Review of Microfracture for Knee Osteoarthritis
Knee joint replacement is not the only way to treat joint degeneration and pain from osteoarthritis. Other surgical options are now available. In this review article, the basic science, pros and cons, and use of microfracture are presented.
Microfracture refers to a surgical technique that involves making tiny holes through the joint cartilage and subchondral bone. Subchondral refers to the layer of bone underneath the cartilage.
The puncture goes all the way through to the bone marrow. A small amount of bleeding occurs as bone marrow seeps into the hole. Holes are drilled around an area of cartilage defect. Then holes are spaced carefully through the defect. Too many holes too close together can result in less than ideal healing of the cartilage.
Success of the microfracture technique depends on the rehab program afterwards. Healing requires an environment that ensures the marrow clot will mature into repair tissue and fill in the defect. The authors present two specific rehab programs.
The first rehab protocol is for lesions on the femoral condyle or tibial plateau. The femoral condyle is the round end of the femur (thigh bone) that attaches to the tibia (lower leg bone). The tibial plateau is the flat part at the top of the tibia. The femoral condyle rests on the tibial plateau to form the knee joint.

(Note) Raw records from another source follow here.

theorem saveMark_keeps (z : State) : z.KeepsBits (saveMark z) [HOLD_STAT.TIMEOUT] := by
  have : z.KeepsBits (z.put HOLD_STAT.TIMEOUT 1) [HOLD_STAT.TIMEOUT] := State.KeepsBits.put (State.KeepsBits.refl z) _ _
  exact this.of_regs rfl

theorem saveRaise_ts (w : State) : (saveRaise w).ts = w.ts := by unfold saveRaise; split <;> rfl
theorem saveRaise_regs (w : State) : (saveRaise w).regs = w.regs := by unfold saveRaise; split <;> rfl
theorem saveRaise_pst (w : State) : (saveRaise w).pst = w.pst := by unfold saveRaise; split <;> rfl
theorem saveRaise_done {w : State} (h0 : w.hold.saveDue = true) (h1 : w.locked = true) (h2 : w.get TIM_STAT.CTRL_GOOD = 1) (h3 : w.rst.inst = false) : (saveRaise w).hold.saveDue = false ∧ (saveRaise w).cbse.pulses = w.cbse.pulses ++ [27] := by
  rw [saveRaise, if_pos ⟨h0, h1, by rw [State.bit, h2]; rfl, by rw [h3]; rfl⟩]; exact ⟨rfl, rfl⟩

theorem permits_adv {s : State} {r a v} (h : s.Permits r a v) (e : Dword) : (s.advanceTo e).Permits r a v := by rw [advanceTo_eq]; exact h
theorem State.running_of {s : State} (h : s.rst.inst = false) (k : State → State) : s.running k = k s := by
  rw [State.running, if_neg (by simp [h])]

theorem putCellState_active (c : Nat) (s : State) : putCellState c cACTIVE s = s.put (CELL_STAT.STATE c) cACTIVE := rfl
theorem putCellState_standby (c : Nat) (s : State) : putCellState c cSTANDBY s =
    (((s.put (CELL_STAT.HYS_LO c) 0).put (CELL_STAT.HYS_HI c) 0).put (CELL_STAT.ILIM c) 0).put (CELL_STAT.STATE c) cSTANDBY := rfl

theorem putCellState_uncoupled (c : Nat) (s : State) : putCellState c cUNCOUPLED s =
    (((s.put (CELL_STAT.HYS_LO c) 0).put (CELL_STAT.HYS_HI c) 0).put (CELL_STAT.ILIM c) 0).put (CELL_STAT.STATE c) cUNCOUPLED := rfl

theorem putCellState_test (c : Nat) (s : State) : putCellState c cTEST s =
    (readingsEnd c (((s.put (CELL_STAT.HYS_LO c) 0).put (CELL_STAT.HYS_HI c) 0).put (CELL_STAT.ILIM c) 0)).put (CELL_STAT.STATE c) cTEST := rfl

theorem putCellState_parked (c : Nat) (s : State) : putCellState c cPARKED s =
    (readingsEnd c (((s.put (CELL_STAT.HYS_LO c) 0).put (CELL_STAT.HYS_HI c) 0).put (CELL_STAT.ILIM c) 0)).put (CELL_STAT.STATE c) cPARKED := rfl

theorem chid_setChid_same (s : State) (c : Nat) (h : CellHid) : (s.setChid c h).chid c = h := by
  unfold State.setChid State.chid; rw [mapGet_mapSet_same]

theorem cellState_regs {s t : State} (h : t.regs = s.regs) (c : Nat) : t.cellState c = s.cellState c := by
  unfold State.cellState State.get; rw [State.rd_congr _ _ _ h]

theorem cellState_setChid (s : State) (c d : Nat) (h : CellHid) : (s.setChid c h).cellState d = s.cellState d := rfl
theorem chid_undoKeep_pre (s : State) (c k : Nat) : ((undoKeep c k s).chid c).pre = (s.chid c).pre := by
  unfold undoKeep; dsimp only; rw [chid_setChid_same]

theorem chid_undoKeep_entry (s : State) (c k : Nat) : ((undoKeep c k s).chid c).entry = (s.chid c).entry := by
  unfold undoKeep; dsimp only; rw [chid_setChid_same]

theorem undoKeep_regs (s : State) (c k : Nat) : (undoKeep c k s).regs = s.regs := rfl
theorem State.KeepsBits.trans {u v w : State} {fs : List Fld} (h : State.KeepsBits u v fs) (h' : State.KeepsBits v w fs) : State.KeepsBits u w fs :=
  fun a i hi => (h' a i hi).trans (h a i hi)

theorem undoKeep_rd (s : State) (c k a : Nat) : (undoKeep c k s).rd a = s.rd a := State.rd_congr _ _ _ (undoKeep_regs s c k)
theorem chid_put (s : State) (f : Fld) (v c : Nat) : (s.put f v).chid c = s.chid c := (rfl)
theorem chid_ring (s : State) (k o c : Nat) : (s.ring k o).chid c = s.chid c := (rfl)
theorem smbDo_of {s : State} {k : State → State} (h : s.rst.por = false) : smbDo k s = k s := by unfold smbDo; rw [h]; rfl
theorem frame_intro {u t : State} {fs gs : List Fld} (h : State.KeepsBits u t fs) (hs : ∀ f ∈ fs, f ∈ gs) (he : { t with regs := u.regs } = u) : State.Frame u t gs := ⟨h.mono hs, he⟩

theorem keeps_regs_eq {u t : State} (h : t.regs = u.regs) : State.KeepsBits u t [] := fun a i _ => by rw [State.rd_congr u t a h]
theorem rhid_setRhid_same (s : State) (c : Nat) (h : RgnHid) : (s.setRhid c h).rhid c = h := by
  unfold State.setRhid State.rhid; rw [mapGet_mapSet_same]

theorem rhid_adv (s : State) (e : Dword) (n : Nat) : (s.advanceTo e).rhid n = s.rhid n := by simp [State.rhid]
theorem chid_adv (s : State) (e : Dword) (n : Nat) : (s.advanceTo e).chid n = s.chid n := by simp [State.chid]
theorem phid_adv (s : State) (e : Dword) (n : Nat) : (s.advanceTo e).phid n = s.phid n := by simp [State.phid]
theorem adv_regs (s : State) (e : Dword) : (s.advanceTo e).regs = s.regs := State.advanceTo_regs s e
theorem epRole_adv (s : State) (e : Dword) (x : Nat) : (s.advanceTo e).epRole x = s.epRole x := by
  unfold State.epRole State.inst State.get
  rw [advanceTo_efuse, State.rd_congr _ _ _ (adv_regs s e)]

theorem cslot_adv (s : State) (e : Dword) (x : Nat) : (s.advanceTo e).cslot x = s.cslot x := by simp [State.cslot]
theorem cep_adv (s : State) (e : Dword) (x : Nat) : (s.advanceTo e).cep x = s.cep x := by simp [State.cep]
theorem adv_keeps (s : State) (e : Dword) : s.KeepsBits (s.advanceTo e) [] := keeps_regs_eq (State.advanceTo_regs _ _)
theorem yutre_accepts {s : State} {m : YMsg} {op : Nat} (h : s.Accepts m op) (body : State → State) : (body s).Replied m op (yutre m op body s) := by
  obtain ⟨h1, h2, h3, h4, h5, h6, h7, h8⟩ := h
  unfold State.Replied yutre
  rw [h1]
  have hx : ∀ x y : State, (if (!true) = true then x else y) = y := fun _ _ => rfl
  rw [hx]
  have ha : (match s.lastYutre m with | some e => if e.seq = m.sq.toNat then some e.reply else none | none => none) = none := by
    cases hl : s.lastYutre m with
    | none => rfl
    | some e => dsimp only; rw [if_neg (h2 e hl)]
  dsimp only
  have hm : (if m.vmaj ≠ 3 then s.reply stVERSION [] else if 56 < m.len.toNat ∨ 8 ≤ m.flags.toNat ∨ m.flags.toNat % 2 = 1 then s.reply stBADPARAM []
      else if (!definedOpcode op) = true then s.reply stBADOPCODE [] else if (!s.permits m op) = true then s.reply stDENIED [] else body s) = body s := by
    rw [if_neg (by simp [h3]), if_neg (by omega), if_neg (by rw [h7]; decide), if_neg (by rw [h8]; decide)]
  rw [hm]
  split
  · rename_i ws hw
    have := hw.symm.trans ha
    exact absurd this (by simp)
  · rfl

theorem State.Replied.of_eq {u v : State} {m op t} (h : u.Replied m op t) (e : u = v) : v.Replied m op t := e ▸ h
theorem State.Replied.regs {u : State} {m op t} (h : u.Replied m op t) : t.regs = u.regs := by rw [h]

end Sys2Proof.Machine
end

The second rehab program is for lesions of the patellofemoral joint. This is where the patella (knee cap) moves up and down over the femur during knee motion. Each rehab program is broken down into several phases.
During the first phase, joint motion is restored while protecting the marrow clot. Continuous passive motion (CPM) is maintained with a special machine. Patients are only allowed to touch the foot to the floor for the first eight weeks. They cannot put any weight on that foot.

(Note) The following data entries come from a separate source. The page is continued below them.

theorem regAction_keeps {u₀ s : State} (hk : Keeps u₀ s) (req : Requester) (a : Nat) (v : Word) :
    Keeps u₀ (regAction req a v s) := by
  unfold regAction
  with_reducible repeat' first
    | assumption | apply vlWrite_keeps | apply pstWrite_keeps | apply mchWrite_keeps | apply cbseWrite_keeps
    | apply timWrite_keeps | apply xphWrite_keeps | apply rgnWrite_keeps | apply cellWrite_keeps
    | apply vsnWrite_keeps | apply snsBlockWrite_keeps | apply thmWrite_keeps | apply lpeBlockWrite_keeps
    | apply ttbWrite_keeps | apply odrWrite_keeps | apply storeReg_keeps | apply skidWrite_keeps
    | apply pwrWrite_keeps | apply cplrWrite_keeps | apply tlmWrite_keeps | apply ageWrite_keeps
    | apply holdWrite_keeps | apply trcWrite_keeps | apply dbgWrite_keeps | apply put_keeps | apply wr_keeps
    | apply ite_keeps

theorem regWrite_keeps {u₀ s : State} (hk : Keeps u₀ s) (req : Requester) (a : Nat) (v : Word) :
    Keeps u₀ (regWrite req a v s) := by
  unfold regWrite
  with_reducible repeat' first
    | assumption | refine gated_keeps ?_ _ _ _ _ (fun _ _ _ => ?_) | apply reinAll_keeps | apply regAction_keeps

theorem narrowWrite_keeps {u₀ s : State} (hk : Keeps u₀ s) (req : Requester) (w : Width) (addr : Nat) (v : Word) :
    Keeps u₀ (narrowWrite req w addr v s) := by
  unfold narrowWrite
  with_reducible repeat' first
    | assumption | apply recordDenied_keeps | apply put_keeps | apply wr_keeps | apply ite_keeps

theorem shadowRead_keeps {u₀ s : State} (hk : Keeps u₀ s) (i : Nat) :
    Keeps u₀ (shadowRead i s).2 := by
  unfold shadowRead
  with_reducible repeat' first
    | assumption | apply State.drawFree_keeps | apply put_keeps | apply wr_keeps | apply ite_keeps
    | refine each_keeps ?_ _ _ (fun _ _ _ => ?_) | (refine snd_keeps (by assumption) ?_)
    | (refine snd3_keeps (by assumption) ?_) | fail_if_no_progress apply upd_keeps | split | dsimp only

theorem memRead_keeps {u₀ s : State} (hk : Keeps u₀ s) (m base a : Nat) :
    Keeps u₀ (memRead m base a s).2 := by
  unfold memRead
  with_reducible repeat' first
    | assumption | apply memUe_keeps | apply shadowRead_keeps | apply put_keeps | apply wr_keeps | apply ite_keeps
    | refine each_keeps ?_ _ _ (fun _ _ _ => ?_) | (refine snd_keeps (by assumption) ?_)
    | (refine snd3_keeps (by assumption) ?_) | fail_if_no_progress apply upd_keeps | split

The program progresses through a strengthening phase then endurance phase. These two phases are followed up with a performance phase. This final phase is for those patients who are athletes trying to return to their sport.

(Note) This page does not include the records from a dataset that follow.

theorem execClaim_keeps {u₀ s : State} (hk : Keeps u₀ s) (t : Dword) (i : CoreIx) :
    ∃ s', execClaim t i s = .next s' ∧ Keeps u₀ s' := by
  unfold execClaim
  refine ⟨_, rfl, ?_⟩
  with_reducible repeat' first
    | assumption | refine onCore_keeps ?_ _ _ (fun _ _ => ?_) | apply claim_keeps | apply State.answer_keeps
    | apply windowsCatch_keeps | apply State.advanceTo_keeps

theorem execComplete_keeps {u₀ s : State} (hk : Keeps u₀ s) (t : Dword) (i : CoreIx) (value : Word) :
    ∃ s', execComplete t i value s = .next s' ∧ Keeps u₀ s' := by
  unfold execComplete
  refine ⟨_, rfl, ?_⟩
  with_reducible repeat' first
    | assumption | refine onCore_keeps ?_ _ _ (fun _ _ => ?_) | apply complete_keeps | apply State.advanceTo_keeps

theorem acceptEdge_keeps {u₀ s : State} (hk : Keeps u₀ s) :
    Keeps u₀ (acceptEdge s) := by
  unfold acceptEdge
  with_reducible repeat' first
    | assumption | apply State.passEdges_keeps | apply put_keeps | apply wr_keeps | apply ite_keeps

theorem execDoorbell_keeps {u₀ s : State} (hk : Keeps u₀ s) (t : Dword) (write : Option (Requester × BitVec 16)) :
    ∃ s', execDoorbell t write s = .next s' ∧ Keeps u₀ s' := by
  unfold execDoorbell
  refine ⟨_, rfl, ?_⟩
  with_reducible repeat' first
    | assumption | refine State.running_keeps ?_ _ (fun _ _ => ?_) | apply State.advanceTo_keeps
    | apply acceptNext_keeps | apply acceptEdge_keeps | apply recordDenied_keeps | apply doorbellIn_keeps
    | apply put_keeps | apply wr_keeps | apply ite_keeps | refine each_keeps ?_ _ _ (fun _ _ _ => ?_)
    | (refine snd_keeps (by assumption) ?_) | (refine snd3_keeps (by assumption) ?_)
    | fail_if_no_progress apply upd_keeps | split

theorem execSourceBind_keeps {u₀ s : State} (hk : Keeps u₀ s) (t : Dword) (n : SourceIx) :
    ∃ s', execSourceBind t n s = .next s' ∧ Keeps u₀ s' := by
  unfold execSourceBind
  refine ⟨_, rfl, ?_⟩
  with_reducible repeat' first
    | assumption | apply State.advanceTo_keeps | apply bindSource_keeps | apply put_keeps | apply wr_keeps
    | apply ite_keeps

theorem execCoalesceRelease_keeps {u₀ s : State} (hk : Keeps u₀ s) (t : Dword) (c : Fin 16) :
    ∃ s', execCoalesceRelease t c s = .next s' ∧ Keeps u₀ s' := by
  unfold execCoalesceRelease
  refine ⟨_, rfl, ?_⟩
  with_reducible repeat' first
    | assumption | apply State.advanceTo_keeps | apply coalesceRelease_keeps | apply put_keeps | apply wr_keeps
    | apply ite_keeps

theorem execHostClaim_keeps {u₀ s : State} (hk : Keeps u₀ s) (t : Dword) :
    ∃ s', execHostClaim t s = .next s' ∧ Keeps u₀ s' := by
  unfold execHostClaim
  refine ⟨_, rfl, ?_⟩
  split
  · exact State.answer_keeps hk _
  · dsimp only
    with_reducible repeat' first
      | assumption | apply hostClaim_keeps | apply windowsCatch_keeps | apply State.advanceTo_keeps
      | apply State.answer_keeps

theorem execSourceMask_keeps {u₀ s : State} (hk : Keeps u₀ s) (req : Requester) (n : SourceIx) (value : Word) :
    ∃ s', execSourceMask req n value s = .next s' ∧ Keeps u₀ s' := by
  unfold execSourceMask
  refine ⟨_, rfl, ?_⟩
  with_reducible repeat' first
    | assumption | refine gated_keeps ?_ _ _ _ _ (fun _ _ _ => ?_) | apply srcCfgWrite_keeps | apply put_keeps
    | apply wr_keeps | apply ite_keeps

theorem execMaskWindowEnd_keeps {u₀ s : State} (hk : Keeps u₀ s) (t : Dword) (n : SourceIx) :
    ∃ s', execMaskWindowEnd t n s = .next s' ∧ Keeps u₀ s' := by
  unfold execMaskWindowEnd
  refine ⟨_, rfl, ?_⟩
  with_reducible repeat' first
    | assumption | apply State.advanceTo_keeps | apply maskWindowEnd_keeps | apply State.passEdges_keeps
    | apply put_keeps | apply wr_keeps | apply ite_keeps | refine each_keeps ?_ _ _ (fun _ _ _ => ?_)
    | (refine snd_keeps (by assumption) ?_) | (refine snd3_keeps (by assumption) ?_)
    | fail_if_no_progress apply upd_keeps | split

theorem execSourcePendClear_keeps {u₀ s : State} (hk : Keeps u₀ s) (req : Requester) (n : SourceIx) (value : Word) :
    ∃ s', execSourcePendClear req n value s = .next s' ∧ Keeps u₀ s' := by
  unfold execSourcePendClear
  refine ⟨_, rfl, ?_⟩
  with_reducible repeat' first
    | assumption | refine gated_keeps ?_ _ _ _ _ (fun _ _ _ => ?_) | apply srcStatWrite_keeps | apply put_keeps
    | apply wr_keeps | apply ite_keeps

theorem execGlobalDisable_keeps {u₀ s : State} (hk : Keeps u₀ s) (req : Requester) (value : Word) :
    ∃ s', execGlobalDisable req value s = .next s' ∧ Keeps u₀ s' := by
  unfold execGlobalDisable
  refine ⟨_, rfl, ?_⟩
  with_reducible repeat' first
    | assumption | refine gated_keeps ?_ _ _ _ _ (fun _ _ _ => ?_) | apply pstCtrlWrite_keeps

theorem execEdgeCaught_keeps {u₀ s : State} (hk : Keeps u₀ s) (t : Dword) (e : Fin 32) (rising : Bool) :
    ∃ s', execEdgeCaught t e rising s = .next s' ∧ Keeps u₀ s' := by
  unfold execEdgeCaught
  refine ⟨_, rfl, ?_⟩
  with_reducible repeat' first | assumption | apply edgeCaught_keeps | apply State.advanceTo_keeps

/-! ### Power -/

theorem execOpEnable_keeps {u₀ s : State} (hk : Keeps u₀ s) (req : Requester) (value : Word) :
    ∃ s', execOpEnable req value s = .next s' ∧ Keeps u₀ s' := by
  unfold execOpEnable
  refine ⟨_, rfl, ?_⟩
  with_reducible repeat' first
    | assumption | refine gated_keeps ?_ _ _ _ _ (fun _ _ _ => ?_) | apply pwrCtrlWrite_keeps

theorem execOpValidationDone_keeps {u₀ s : State} (hk : Keeps u₀ s) (t : Dword) :
    ∃ s', execOpValidationDone t s = .next s' ∧ Keeps u₀ s' := by
  unfold execOpValidationDone
  refine ⟨_, rfl, ?_⟩
  with_reducible repeat' first
    | assumption | refine State.running_keeps ?_ _ (fun _ _ => ?_) | apply opValidate_keeps
    | apply State.advanceTo_keeps

theorem execMoveUpComplete_keeps {u₀ s : State} (hk : Keeps u₀ s) (t : Dword) (n : RegionIx) :
    ∃ s', execMoveUpComplete t n s = .next s' ∧ Keeps u₀ s' := by
  unfold execMoveUpComplete
  refine ⟨_, rfl, ?_⟩
  with_reducible repeat' first
    | assumption | refine State.running_keeps ?_ _ (fun _ _ => ?_) | apply moveUpDone_keeps
    | apply State.advanceTo_keeps

theorem execFreqAck_keeps {u₀ s : State} (hk : Keeps u₀ s) (req : Requester) (n : RegionIx) (value : Word) :
    ∃ s', execFreqAck req n value s = .next s' ∧ Keeps u₀ s' := by
  unfold execFreqAck
  refine ⟨_, rfl, ?_⟩
  with_reducible repeat' first
    | assumption | refine gated_keeps ?_ _ _ _ _ (fun _ _ _ => ?_) | apply freqAck_keeps | apply put_keeps
    | apply wr_keeps | apply ite_keeps

theorem execFreqAckTimeout_keeps {u₀ s : State} (hk : Keeps u₀ s) (t : Dword) (n : RegionIx) :
    ∃ s', execFreqAckTimeout t n s = .next s' ∧ Keeps u₀ s' := by
  unfold execFreqAckTimeout
  refine ⟨_, rfl, ?_⟩
  with_reducible repeat' first
    | assumption | refine State.running_keeps ?_ _ (fun _ _ => ?_) | apply ackTimeout_keeps
    | apply State.advanceTo_keeps

theorem execPowerEstimate_keeps {u₀ s : State} (hk : Keeps u₀ s) (t : Dword) :
    ∃ s', execPowerEstimate t s = .next s' ∧ Keeps u₀ s' := by
  unfold execPowerEstimate
  refine ⟨_, rfl, ?_⟩
  with_reducible repeat' first
    | assumption | refine State.running_keeps ?_ _ (fun _ _ => ?_) | apply State.advanceTo_keeps
    | apply powerEstimate_keeps | apply put_keeps | apply wr_keeps | apply ite_keeps

theorem execCalibrationSnapshot_keeps {u₀ s : State} (hk : Keeps u₀ s) (t : Dword) :
    ∃ s', execCalibrationSnapshot t s = .next s' ∧ Keeps u₀ s' := by
  unfold execCalibrationSnapshot
  refine ⟨_, rfl, ?_⟩
  with_reducible repeat' first
    | assumption | refine State.running_keeps ?_ _ (fun _ _ => ?_) | apply State.advanceTo_keeps
    | apply calSnapshot_keeps | apply put_keeps | apply wr_keeps | apply ite_keeps

theorem execCoeffCommit_keeps {u₀ s : State} (hk : Keeps u₀ s) (req : Requester) (value : Word) :
    ∃ s', execCoeffCommit req value s = .next s' ∧ Keeps u₀ s' := by
  unfold execCoeffCommit
  refine ⟨_, rfl, ?_⟩
  with_reducible repeat' first | assumption | refine gated_keeps ?_ _ _ _ _ (fun _ _ _ => ?_) | apply storeReg_keeps

theorem execCoeffCommitApply_keeps {u₀ s : State} (hk : Keeps u₀ s) (t : Dword) :
    ∃ s', execCoeffCommitApply t s = .next s' ∧ Keeps u₀ s' := by
  unfold execCoeffCommitApply
  refine ⟨_, rfl, ?_⟩
  with_reducible repeat' first
    | assumption | refine State.running_keeps ?_ _ (fun _ _ => ?_) | apply State.advanceTo_keeps
    | apply coeffApply_keeps | apply put_keeps | apply wr_keeps | apply ite_keeps

theorem execCapWindowBoundary_keeps {u₀ s : State} (hk : Keeps u₀ s) (t : Dword) :
    ∃ s', execCapWindowBoundary t s = .next s' ∧ Keeps u₀ s' := by
  unfold execCapWindowBoundary
  refine ⟨_, rfl, ?_⟩
  with_reducible repeat' first
    | assumption | refine State.running_keeps ?_ _ (fun _ _ => ?_) | apply State.advanceTo_keeps
    | apply capBoundary_keeps | apply put_keeps | apply wr_keeps | apply ite_keeps

theorem execShareReport_keeps {u₀ s : State} (hk : Keeps u₀ s) (t : Dword) (k : Fin 4) (m : BitVec 16) :
    ∃ s', execShareReport t k m s = .next s' ∧ Keeps u₀ s' := by
  unfold execShareReport
  refine ⟨_, rfl, ?_⟩
  with_reducible repeat' first
    | assumption | refine State.running_keeps ?_ _ (fun _ _ => ?_) | apply shareReport_keeps
    | apply State.advanceTo_keeps

theorem execShareCompute_keeps {u₀ s : State} (hk : Keeps u₀ s) (t : Dword) :
    ∃ s', execShareCompute t s = .next s' ∧ Keeps u₀ s' := by
  unfold execShareCompute
  refine ⟨_, rfl, ?_⟩
  with_reducible repeat' first
    | assumption | refine State.running_keeps ?_ _ (fun _ _ => ?_) | apply shareCompute_keeps
    | apply State.advanceTo_keeps

theorem execShareReceive_keeps {u₀ s : State} (hk : Keeps u₀ s) (t : Dword) (share cap : BitVec 16) (pkg bmc : Word) (envEn : Bool) (pg : Fin 16) :
    ∃ s', execShareReceive t share cap pkg bmc envEn pg s = .next s' ∧ Keeps u₀ s' := by
  unfold execShareReceive
  refine ⟨_, rfl, ?_⟩
  with_reducible repeat' first
    | assumption | refine State.running_keeps ?_ _ (fun _ _ => ?_) | apply shareReceive_keeps
    | apply State.advanceTo_keeps

theorem execWaybillIntervalEnd_keeps {u₀ s : State} (hk : Keeps u₀ s) (t : Dword) (fail : Option (Fin 16)) :
    ∃ s', execWaybillIntervalEnd t fail s = .next s' ∧ Keeps u₀ s' := by
  unfold execWaybillIntervalEnd
  refine ⟨_, rfl, ?_⟩
  with_reducible repeat' first
    | assumption | refine State.running_keeps ?_ _ (fun _ _ => ?_) | apply State.advanceTo_keeps
    | apply waybillEnd_keeps | apply put_keeps | apply wr_keeps | apply ite_keeps

/-! ### Regions -/

theorem onRegion_keeps {u₀ s : State} (hk : Keeps u₀ s) (n : RegionIx) (f : State → State) (h_f : ∀ s, Keeps u₀ s → Keeps u₀ (f s)) :
    ∃ s', onRegion n f s = .next s' ∧ Keeps u₀ s' := by
  unfold onRegion
  refine ⟨_, rfl, ?_⟩
  with_reducible repeat' first | assumption | apply h_f | apply put_keeps | apply wr_keeps | apply ite_keeps

theorem execCfgCommit_keeps {u₀ s : State} (hk : Keeps u₀ s) (req : Requester) (value : Word) :
    ∃ s', execCfgCommit req value s = .next s' ∧ Keeps u₀ s' := by
  unfold execCfgCommit
  refine ⟨_, rfl, ?_⟩
  with_reducible repeat' first
    | assumption | refine gated_keeps ?_ _ _ _ _ (fun _ _ _ => ?_) | apply cfgCtrlWrite_keeps

theorem execCfgRevert_keeps {u₀ s : State} (hk : Keeps u₀ s) (req : Requester) (value : Word) :
    ∃ s', execCfgRevert req value s = .next s' ∧ Keeps u₀ s' := by
  unfold execCfgRevert
  refine ⟨_, rfl, ?_⟩
  with_reducible repeat' first
    | assumption | refine gated_keeps ?_ _ _ _ _ (fun _ _ _ => ?_) | apply cfgCtrlWrite_keeps

theorem execCommitValidationDone_keeps {u₀ s : State} (hk : Keeps u₀ s) :
    ∃ s', execCommitValidationDone s = .next s' ∧ Keeps u₀ s' := by
  unfold execCommitValidationDone
  refine ⟨_, rfl, ?_⟩
  with_reducible repeat' first
    | assumption | refine State.running_keeps ?_ _ (fun _ _ => ?_) | apply commitEnd_keeps | apply put_keeps
    | apply wr_keeps | apply ite_keeps | refine each_keeps ?_ _ _ (fun _ _ _ => ?_)
    | (refine snd_keeps (by assumption) ?_) | (refine snd3_keeps (by assumption) ?_)
    | fail_if_no_progress apply upd_keeps

theorem execCommitSafePoint_keeps {u₀ s : State} (hk : Keeps u₀ s) (t : Dword) :
    ∃ s', execCommitSafePoint t s = .next s' ∧ Keeps u₀ s' := by
  unfold execCommitSafePoint
  refine ⟨_, rfl, ?_⟩
  with_reducible repeat' first
    | assumption | refine State.working_keeps ?_ _ (fun _ _ => ?_) | apply commitEnd_keeps | apply commitApply_keeps
    | apply State.advanceTo_keeps | apply put_keeps | apply wr_keeps | apply ite_keeps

The rehab program for patellofemoral lesions is slightly different. Bracing is used during the first eight weeks after surgery. The knee is only allowed to bend through the first part of the joint range of motion (from zero to 20 degrees of flexion). Details of CPM use for all patients are provided by the authors.
Results of microfracture treatment are reviewed and summarized for several studies published between 1994 and 2003. Follow-up was between two and five years. It appears that weight-bearing too soon and not keeping the joint moving after surgery are major factors in cases that had a poor result.
To ensure success, patients must be chosen carefully for the microfracture technique. Follow-up during rehab is essential for the best results. Further studies are needed to identify the best rehab program for patients who are treated with microfracture.
Yi-Meng Yen, et al. Treatment of Osteoarthritis of the Knee with Microfracture and Rehabilitation. In Medicine & Science in Psorts & Exercise. February 2008. Vol. 40. No. 2. Pp. 200-205.